/-- R412 to R414, R422, R423, R427, R428, R431: the link trains within its limits, comes up, enters and leaves its ASPM states, and is lost with PERST or DL_Down, which
reset every function; an FLR resets its function; a software vector sends its message or stays pending while masked. No core waits for the host. -/
def Obligations.PcieLinkAndFunctionResets : Prop :=
  (∀ (width : Fin 17) (speed : Fin 6) (rev : Bool) (pol : BitVec 16) (s : State), s.supply.up = true →
    (s.linkUp = false → ∃ t, exec .linkTrainingStart s = .next t ∧ t.rd PCIE_LINK_LSTATE 0 = 1 ∧ t.perst = false ∧ sameRegs s t [(PCIE_LINK_LSTATE, 0)]) ∧
    (s.rd PCIE_LINK_LSTATE 0 ≠ 0 → ∃ t, exec (.pcieLinkUp width speed rev pol) s = .next t ∧ t.rd PCIE_LINK_LSTATE 0 = 2 ∧
      t.rd PCIE_LINK_WIDTH 0 = widthDown (min width.val s.linkLim.2) ∧ t.rd PCIE_LINK_SPEED 0 = max 1 (min speed.val s.linkLim.1) ∧ t.rd PCIE_LINK_POLINV 0 = pol.toNat ∧
      ((s.linkUp = false ∨ t.rd PCIE_LINK_WIDTH 0 ≠ s.rd PCIE_LINK_WIDTH 0 ∨ t.rd PCIE_LINK_SPEED 0 ≠ s.rd PCIE_LINK_SPEED 0) → 5 ∈ t.plwAsked)) ∧
    (s.rd PCIE_LINK_LSTATE 0 = 2 → ((s.fn 0).word 0x70) % 2 = 1 → ∃ t, exec (.aspmEntry 3) s = .next t ∧ t.rd PCIE_LINK_LSTATE 0 = 3 ∧
      t = { s with regs := t.regs } ∧ sameRegs s t [(PCIE_LINK_LSTATE, 0)]) ∧
    (3 ≤ s.rd PCIE_LINK_LSTATE 0 → s.rd PCIE_LINK_LSTATE 0 ≤ 6 → ∃ t, exec .aspmExit s = .next t ∧ t.rd PCIE_LINK_LSTATE 0 = 2 ∧ t = { s with regs := t.regs } ∧
      sameRegs s t [(PCIE_LINK_LSTATE, 0)])) ∧
  (∀ (s : State), s.supply.up = true → (∀ c, c < 16 → ∀ l, (s.core c).wait ≠ .host l) →
    (∃ t, exec .perst s = .next t ∧ t.perst = true ∧ t.rd PCIE_LINK_LSTATE 0 = 0 ∧ t.rd PCIE_LINK_WIDTH 0 = 0 ∧ t.cap.tracked = [] ∧
      ∀ f, f < 64 → (t.fn f).cfg = [] ∧ (t.fn f).tbl = [] ∧ (t.fn f).intents = [] ∧ (t.fn f).bound = (s.fn f).bound) ∧
    (s.linkUp = true → ∃ t, exec .dlDown s = .next t ∧ t.rd PCIE_LINK_LSTATE 0 = 0 ∧ bit (t.rd PCIE_FAULT_FLAGS 0) 0 = true ∧
      ∀ f, f < 64 → (t.fn f).cfg = [] ∧ (t.fn f).tbl = [] ∧ (t.fn f).intents = [] ∧ (t.fn f).bound = (s.fn f).bound) ∧
    ∀ f : Fin 64, s.fnExists f = true → ∃ t d, exec (.flr f) s = .next t ∧ (t.fn f).flr = some d ∧ t.et = s.et ∧ s.et ≤ d ∧ d ≤ s.et + usec 1000 ∧
      (t.fn f).cfg = [] ∧ (t.fn f).tbl = [] ∧ (t.fn f).intents = [] ∧ (t.fn f).bound = (s.fn f).bound ∧ bit (t.rd PCIE_FAULT_FLAGS 0) 4 = true ∧
      t.rd PCIE_FINFO_FN 0 = f ∧ bit (t.rd (if f.val < 32 then PCIE_FLR0_FLR else PCIE_FLR1_FLR) 0) (f % 32) = true) ∧
  ∀ (f : Fin 64) (v : BitVec 5) (s : State), s.supply.up = true → s.fnExists f = true →
    (if f.val = 0 then 22 ≤ v.toNat ∧ v.toNat ≤ 29 else if f.val = 1 then v.toNat ≤ 7 else v.toNat ≤ 3) →
    ((s.fn f).open v.toNat = true → exec (.swirqGo f v) s = .next { s with out := .msix f v.toNat :: s.out }) ∧
    ((s.fn f).open v.toNat = false → ∃ t, exec (.swirqGo f v) s = .next t ∧ t = { s with fns := t.fns } ∧ v.toNat ∈ (t.fn f).pend ∧ v.toNat ∈ (t.fn f).pulse ∧
      (t.fn f).cfg = (s.fn f).cfg)

/-! ## Braid (spec/19) -/

/-- R437, R440, R441, R444 to R446, R474: a port comes up with a matching neighbour, reports another one, goes down with its link, and is retrained or held down; a link
message is kept and passed on; time stamps give offset and delay, set a follower's time once and judge its alignment; items are counted, forwarded, kept or released at
their instant. -/
def Obligations.BraidPortsAndItems : Prop :=
  (∀ (b : Fin 2) (nseat nring : BitVec 4) (map pol : BitVec 32) (nlock nref : Bool) (s : State), s.supply.up = true → s.training b = true →
    (s.fnHeld (0x140 + b) = false → nseat.toNat = s.neighbour b → nring.toNat + 1 = s.ring → ∃ t, exec (.portUp b nseat nring map pol nlock nref) s = .next t ∧
      t.rd B_STAT_STATE b = 2 ∧ t.rd B_STAT_NSEAT b = nseat.toNat % 8 ∧ s.linkOf b ∈ t.linksUp ∧ t.bport b = { notrain := none, nref := nref } ∧
      4 ∈ t.plwAsked) ∧
    (¬ (nseat.toNat = s.neighbour b ∧ nring.toNat + 1 = s.ring) → ∃ t, exec (.braidSeatMismatch b nseat nring) s = .next t ∧
      t.rd B_STAT_STATE b = s.rd B_STAT_STATE b ∧ t.rd B_STAT_NSEAT b = nseat.toNat % 8 ∧ bit (t.rd B_FAULT_FLAGS b) 1 = true ∧ t.rd B_FINFO_CODE b = 0xF2 ∧
      t.linksUp = s.linksUp)) ∧
  (∀ (b : Fin 2) (reason : Fin 8) (s : State), s.supply.up = true → s.rd B_STAT_STATE b = 2 →
    ∀ p ∈ ([(Instr.portDown b reason, reason.val, 3), (.retrain b, 1, 3), (.portDownWrite b true, 4, 4)] : List (Instr × Nat × Nat)),
    (p.2.2 = 4 → s.portOn b = true) → ∃ t, exec p.1 s = .next t ∧ t.rd B_STAT_STATE b = p.2.2 ∧ bit (t.rd B_FAULT_FLAGS b) 0 = true ∧
      (s.follower = true ∨ s.rd B_STAT_REF b = 0 → t.rd B_STAT_REF b = 0) ∧ t.rd B_FWDLOST_COUNT b = (s.rd B_FWDLOST_COUNT b + s.cap.sent b) % 2 ^ 32 ∧ t.cap.sent b = 0 ∧ s.linkOf b ∉ t.linksUp ∧
      (t.bport b).notrain = (if p.2.2 = 3 then some (s.et + usec 10000) else none) ∧ (s.follower = false → t.rd B_FINFO_DETAIL b = p.2.1) ∧
      4 ∈ t.plwAsked) ∧
  (∀ (b : Fin 2) (s : State), s.supply.up = true →
    (s.portOn b = true → s.rd B_STAT_STATE b = 4 → ∃ t, exec (.portDownWrite b false) s = .next t ∧ t.rd B_CTL_DOWN b = 0 ∧ t.rd B_STAT_STATE b = 1 ∧
      (t.bport b).notrain = some (s.et + usec 10000)) ∧
    (∀ d, (s.bport b).notrain = some d → ∃ t, exec (.notrainTimeout b) s = .next t ∧ t.et = max s.et d ∧ (t.bport b).notrain = none ∧
      (s.training b = true → bit (t.rd FRST_SYSFAULT_FLAGS 0) 3 = true)) ∧
    (∀ (host : Bool) (link : Fin 8) (up : Bool),
      let known := if host then decide (link.val ∈ s.hostSeats) else decide (link.val ∈ s.linksUp)
      let own := host = true ∧ link.val = s.seat
      (own ∨ (known = up ∧ ¬ (host = true ∧ up = true)) → exec (.linkStateMessage b host link up) s = .next s) ∧
      (¬ own → known ≠ up ∨ (host = true ∧ up = true) → ∃ t, exec (.linkStateMessage b host link up) s = .next t ∧
        (host = true → decide (link.val ∈ t.hostSeats) = up) ∧ (host = false → decide (link.val ∈ t.linksUp) = up) ∧ t.regs = s.regs ∧
        (s.portUp (1 - b.val) = true → t.out = .braidLink (1 - b.val) host link up :: s.out) ∧
        (if host then 5 else 4) ∈ t.plwAsked))) ∧
  (∀ (ofs : Int) (delay : Nat) (nlock nref : Bool) (s : State), s.supply.up = true →
    (∀ b : Fin 2, s.portUp b = true → s.follower = false → ∃ t, exec (.timeStampExchange b ofs delay nlock nref) s = .next t ∧ t.rd B_TOFS_PS b = ofS 32 ofs ∧
      t.rd B_DELAY_PS b = delay % 2 ^ 32 ∧ t.on B_STAT_NLOCK b = nlock ∧ t.dt0 = s.dt0 ∧ sameRegs s t [(B_TOFS_PS, b), (B_DELAY_PS, b), (B_STAT_NLOCK, b)]) ∧
    (s.portUp 0 = true → s.portUp 1 = false → s.follower = true → s.rd B_STAT_NSEAT 0 = 0 → ∃ t, exec (.timeStampExchange 0 ofs delay nlock nref) s = .next t ∧
      (s.cpll = none → t.rd SYS_CLKSTAT_CREF 0 = 2) ∧ (∀ d, s.cpll = some d → t.cpll = some (d.1, 2)) ∧ t.aligned = true ∧ (s.aligned = true → t.dt0 = s.dt0 ∧ t.on B_STAT_ALIGNED 0 = decide (-80 ≤ ofs ∧ ofs ≤ 80) ∧
        (ofs < -1250 ∨ 1250 < ofs → bit (t.rd B_FAULT_FLAGS 0) 5 = true ∧ bit (t.rd B_FAULT_FLAGS 1) 5 = true)) ∧
      (s.aligned = false → s.committed = none → s.bootEnded = false → t.dt0 = s.dt0 - Int.fdiv (ofs + 625) 1250 ∧ t.dtSeen = []))) ∧
  (∀ (b : Fin 2) (dst src : Fin 8) (ec : Fin 1024) (ring : Bool) (value : BitVec 24) (qual : BitVec 2) (seq : BitVec 16) (per : BitVec 32) (time : BitVec 64) (s : State),
    s.supply.up = true → s.portUp b = true →
    (∃ t, exec (.latencyItemArrival b dst src ec ring true value qual seq per time) s = .next t ∧ t.rd B_CRCERR_COUNT b = (s.rd B_CRCERR_COUNT b + 1) % 2 ^ 32 ∧
      bit (t.rd B_FAULT_FLAGS b) 3 = true ∧ t.rd B_FINFO_EC b = ec ∧ t.ringItems = s.ringItems ∧ t.gItems = s.gItems) ∧
    (dst.val ≠ s.seat → s.portUp (1 - b.val) = true → exec (.latencyItemArrival b dst src ec ring false value qual seq per time) s =
      .next { s with out := .braidItem (1 - b.val) dst ec ring value.toNat qual.toNat seq.toNat per.toNat time.toNat :: s.out }) ∧
    (dst.val = s.seat → ring = true → ∀ r, s.place.paths.find? (fun r => r.ec == ec.val) = some r → s.lastRel r.idx < time.toNat →
      exec (.latencyItemArrival b dst src ec ring false value qual seq per time) s =
        .next { s with ringItems := s.ringItems ++ [⟨ec, time.toNat, value.toNat, qual.toNat, seq.toNat, per.toNat⟩] }) ∧
    (dst.val = s.seat → ring = false → ec.val ∉ s.ecUsed → exec (.latencyItemArrival b dst src ec ring false value qual seq per time) s = .next s) ∧
    (dst.val = s.seat → ring = false → ec.val ∈ s.ecUsed → s.tick ≤ time.toNat + 2 + 9 * (s.eventPath src s.seat).2.1 →
      exec (.latencyItemArrival b dst src ec ring false value qual seq per time) s =
        .next { s with gItems := s.gItems ++ [(ec.val, time.toNat + 2 + 9 * (s.eventPath src s.seat).2.1)] })) ∧
  (∀ (idx : Fin 256) (r : RPath) (s : State),
    let bnd := s.lastRel idx + r.per
    let w := r.way bnd
    let it := if s.pathUp s.ring r.seat s.seat w.1 then s.ringItems.find? (fun i => i.ec == r.ec && i.b == bnd) else none
    let slot (t : State) : Int × Nat × Nat := mget t.xslots (0, 3, 0) (0x100 + idx)
    s.supply.up = true → s.ringPathOf idx = some r → s.lastRel idx ≠ 0 → 1 ≤ r.per →
    ∃ t, exec (.ringSampleRelease idx) s = .next t ∧ t.et = max s.et (s.etOf (bnd + 9 * w.2)) ∧ t.lastRel idx = bnd ∧
      (∀ i, it = some i → i.per = r.per → slot t = (toS 24 i.value, i.qual, i.seq)) ∧ (it = none → (slot t).1 = 0 ∧ (slot t).2.1 = 3)) ∧
  ∀ (ec : Fin 1024) (g : Nat × Nat) (s : State), s.supply.up = true → s.gItems.find? (fun g => g.1 == ec.val) = some g → picotIn (s.rd EC_CFG_CONS ec) = none →
    0xF000 ≤ s.rd EC_CFG_PROD ec → (∀ m ∈ s.mutes, m.1 ≠ ec.val) →
    ∃ t, exec (.globalEventRelease ec) s = .next t ∧ t.et = max s.et (s.etOf g.2) ∧ t.gItems = s.gItems.erase g ∧
      (s.on EC_STAT_MUTED ec = false → t.rd EC_STAT_COUNT ec = (s.rd EC_STAT_COUNT ec + 1) % 2 ^ EC_STAT_COUNT.w) ∧
      (s.on EC_STAT_MUTED ec = true → t.rd EC_STAT_DROP ec = (s.rd EC_STAT_DROP ec + 1) % 2 ^ EC_STAT_DROP.w ∧ t.trigs = s.trigs ∧ t.cores = s.cores)

/-! ## Supply and power states (spec/20) -/

/-- R449 to R451, R455, R456, R498, R502, R504: power-on reset leaves every register but the cause record and the bank levels at its reset value and device time 0; a stop
makes every leg safe and is over 20 µs later; a rail out of tolerance and a hot power die stop the device, which starts again; the boot ROM reads its straps. -/
def Obligations.SupplyStartsAndStops : Prop :=
  (∀ (cold : Bool) (s : State), s.supply.up = false → s.supply.tsd = false → s.supply.railDue = none → (s.supply.stayOff = false ∨ cold = true) →
    s.nvOp = none → s.prkOp = none →
    ∃ t, exec (.supplyStart cold) s = .next t ∧ t.supply.up = true ∧ t.supply.stopAt = none ∧ t.tick = 0 ∧ t.et = s.et + usec 4480 ∧ t.pending = s.pending ∧
      t.nvm = s.nvm ∧ t.nv = s.nv ∧ t.sram = [] ∧ t.tcm = [] ∧ t.engs = [] ∧ t.cores = [] ∧ t.legs = [] ∧ t.committed = none ∧ t.bootEnded = false ∧
      t.rd PWR_AUXSTAT_PG12 0 = 1 ∧ t.rd PWR_AUXSTAT_PG5 0 = 1 ∧ (cold = true → t.rd FRST_CAUSE_COUNT 0 = 0 ∧ t.rd FRST_CAUSE_CAUSE 0 = 0 ∧ t.rd FRST_CAUSE_LEVEL 0 = 1) ∧
      ∀ (f : Field) (i : Nat), f.key ∉ ([FRST_CAUSE_COUNT, FRST_CAUSE_CAUSE, FRST_CAUSE_LEVEL, PIN_VIOSTAT_G, PIN_VIOSTAT_E, PWR_AUXSTAT_PG12, PWR_AUXSTAT_PG5] :
        List Field).map (·.key) → t.rd f i = f.rst) ∧
  (∀ (rail temp : Nat) (s : State), s.supply.up = true → s.supply.stopAt = none →
    ∀ p ∈ ([(Instr.stopSequence, 2), (.railFault rail, 0x26), (.thermalShutdown temp, 0x29)] : List (Instr × Nat)),
    ∃ t, exec p.1 s = .next t ∧ t.gated = true ∧ t.rd FRST_SYSSTAT_GATED 0 = 1 ∧ (∀ k, k < 48 → (t.leg k).st = .safe) ∧ t.supply.up = true ∧
      t.supply.stopAt = some (s.et + usec 20) ∧ t.supply.stopCause = p.2 ∧ (∀ k, (t.leg k).latch = (s.leg k).latch) ∧
      (p.2 = 0x26 → t.rd PWR_FINFO_CODE 0 = 0x26 ∧ t.rd PWR_FINFO_VALUE 0 = rail % 2 ^ 16 ∧ bit (t.rd PWR_FAULT_FLAGS 0) 5 = true ∧
        (s.supply.rails = [] → t.supply.rails = [s.et] ∧ t.supply.stayOff = false ∧ t.supply.railDue = some (s.et + usec 100000)) ∧
        (∀ a b, s.supply.rails = [a, b] → s.et < a + usec 1000000 → s.et < b + usec 1000000 → t.supply.stayOff = true ∧ t.supply.railDue = none)) ∧
      (p.2 = 0x29 → t.rd PWR_FINFO_CODE 0 = 0x29 ∧ t.rd PWR_FINFO_VALUE 0 = temp % 2 ^ 16 ∧ bit (t.rd PWR_FAULT_FLAGS 0) 8 = true ∧ t.supply.tsd = true)) ∧
  (∀ (n : Nat) (s : State), s.supply.stopAt = some n → s.nvOp = none → s.prkOp = none →
    ∃ t, exec .stopAuxOff s = .next t ∧ t.supply.up = false ∧ t.supply.stopAt = none ∧ t.et = max s.et n ∧ t.rd PWR_AUXSTAT_PG12 0 = 0 ∧ t.rd PWR_AUXSTAT_PG5 0 = 0 ∧
      t.rd FRST_CAUSE_CAUSE 0 = s.supply.stopCause % 2 ^ 8 ∧ t.rd FRST_CAUSE_LEVEL 0 = 1 ∧ t.nvm = s.nvm ∧ t.nv = s.nv ∧ t.pending = s.pending ∧
      t.supply.tsd = s.supply.tsd ∧ t.supply.railDue = s.supply.railDue) ∧
  (∀ s : State, s.supply.up = false → s.supply.stayOff = false → (s.supply.tsd = true ∨ s.supply.railDue.isSome = true) →
    ∃ t, exec .powerRestart s = .next t ∧ t.supply.up = true ∧ t.supply.tsd = false ∧ t.supply.railDue = none ∧ t.tick = 0 ∧
      t.et = max s.et (s.supply.railDue.getD s.et) + usec 4480) ∧
  ∀ (straps : BitVec 3) (cmp : List (BitVec 12)) (lost : Bool) (s : State), s.supply.up = true → s.bootEnded = false →
    ∃ t, exec (.bootRomStart straps cmp lost) s = .next t ∧ t.rd NVM_STRAP_SPLITEN 0 = bits straps.toNat 0 0 ∧ t.rd NVM_STRAP_BADMODE 0 = bits straps.toNat 2 2 ∧
      t.rd NVM_STRAP_BOOTMODE 0 = (if s.nv.straplock = true ∨ bits straps.toNat 2 1 = 0 then 0 else 1) ∧ t.on NVM_STRAP_STRAPLOCK 0 = s.nv.straplock ∧
      t.rd SYS_CFG_SPLIT 0 = (if bit straps.toNat 0 then s.nv.splitopt % 2 ^ 8 else 0) ∧ t.nv = s.nv ∧
      (∀ p, p < 8 → t.rd CP_CMPRES_DONE (2 * p) = 1 ∧ t.rd CP_CMPRES_PASS (2 * p) = (cmp.getD p 4095).toNat) ∧ (lost = false → t.nvm = s.nvm) ∧
      (lost = true → bit (t.rd NVM_FAULT_FLAGS 0) 2 = true ∧ (∀ a, 0x1C00000 ≤ a → a < 0x1D00000 → t.nvm.rd a = 0) ∧
        ∀ a, a < 0x1C00000 ∨ 0x1D00000 ≤ a → t.nvm.rd a = s.nvm.rd a)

- - - - - - -

=== THE PROBLEM ===
Extract from the records above the lines from the one containing "(s.follower = true" to the one containing "let known := if", both lines included, exactly as they appear and with nothing else.

=== EXERCISE RESPONSE ===
      (s.follower = true ∨ s.rd B_STAT_REF b = 0 → t.rd B_STAT_REF b = 0) ∧ t.rd B_FWDLOST_COUNT b = (s.rd B_FWDLOST_COUNT b + s.cap.sent b) % 2 ^ 32 ∧ t.cap.sent b = 0 ∧ s.linkOf b ∉ t.linksUp ∧
      (t.bport b).notrain = (if p.2.2 = 3 then some (s.et + usec 10000) else none) ∧ (s.follower = false → t.rd B_FINFO_DETAIL b = p.2.1) ∧
      4 ∈ t.plwAsked) ∧
  (∀ (b : Fin 2) (s : State), s.supply.up = true →
    (s.portOn b = true → s.rd B_STAT_STATE b = 4 → ∃ t, exec (.portDownWrite b false) s = .next t ∧ t.rd B_CTL_DOWN b = 0 ∧ t.rd B_STAT_STATE b = 1 ∧
      (t.bport b).notrain = some (s.et + usec 10000)) ∧
    (∀ d, (s.bport b).notrain = some d → ∃ t, exec (.notrainTimeout b) s = .next t ∧ t.et = max s.et d ∧ (t.bport b).notrain = none ∧
      (s.training b = true → bit (t.rd FRST_SYSFAULT_FLAGS 0) 3 = true)) ∧
    (∀ (host : Bool) (link : Fin 8) (up : Bool),
      let known := if host then decide (link.val ∈ s.hostSeats) else decide (link.val ∈ s.linksUp)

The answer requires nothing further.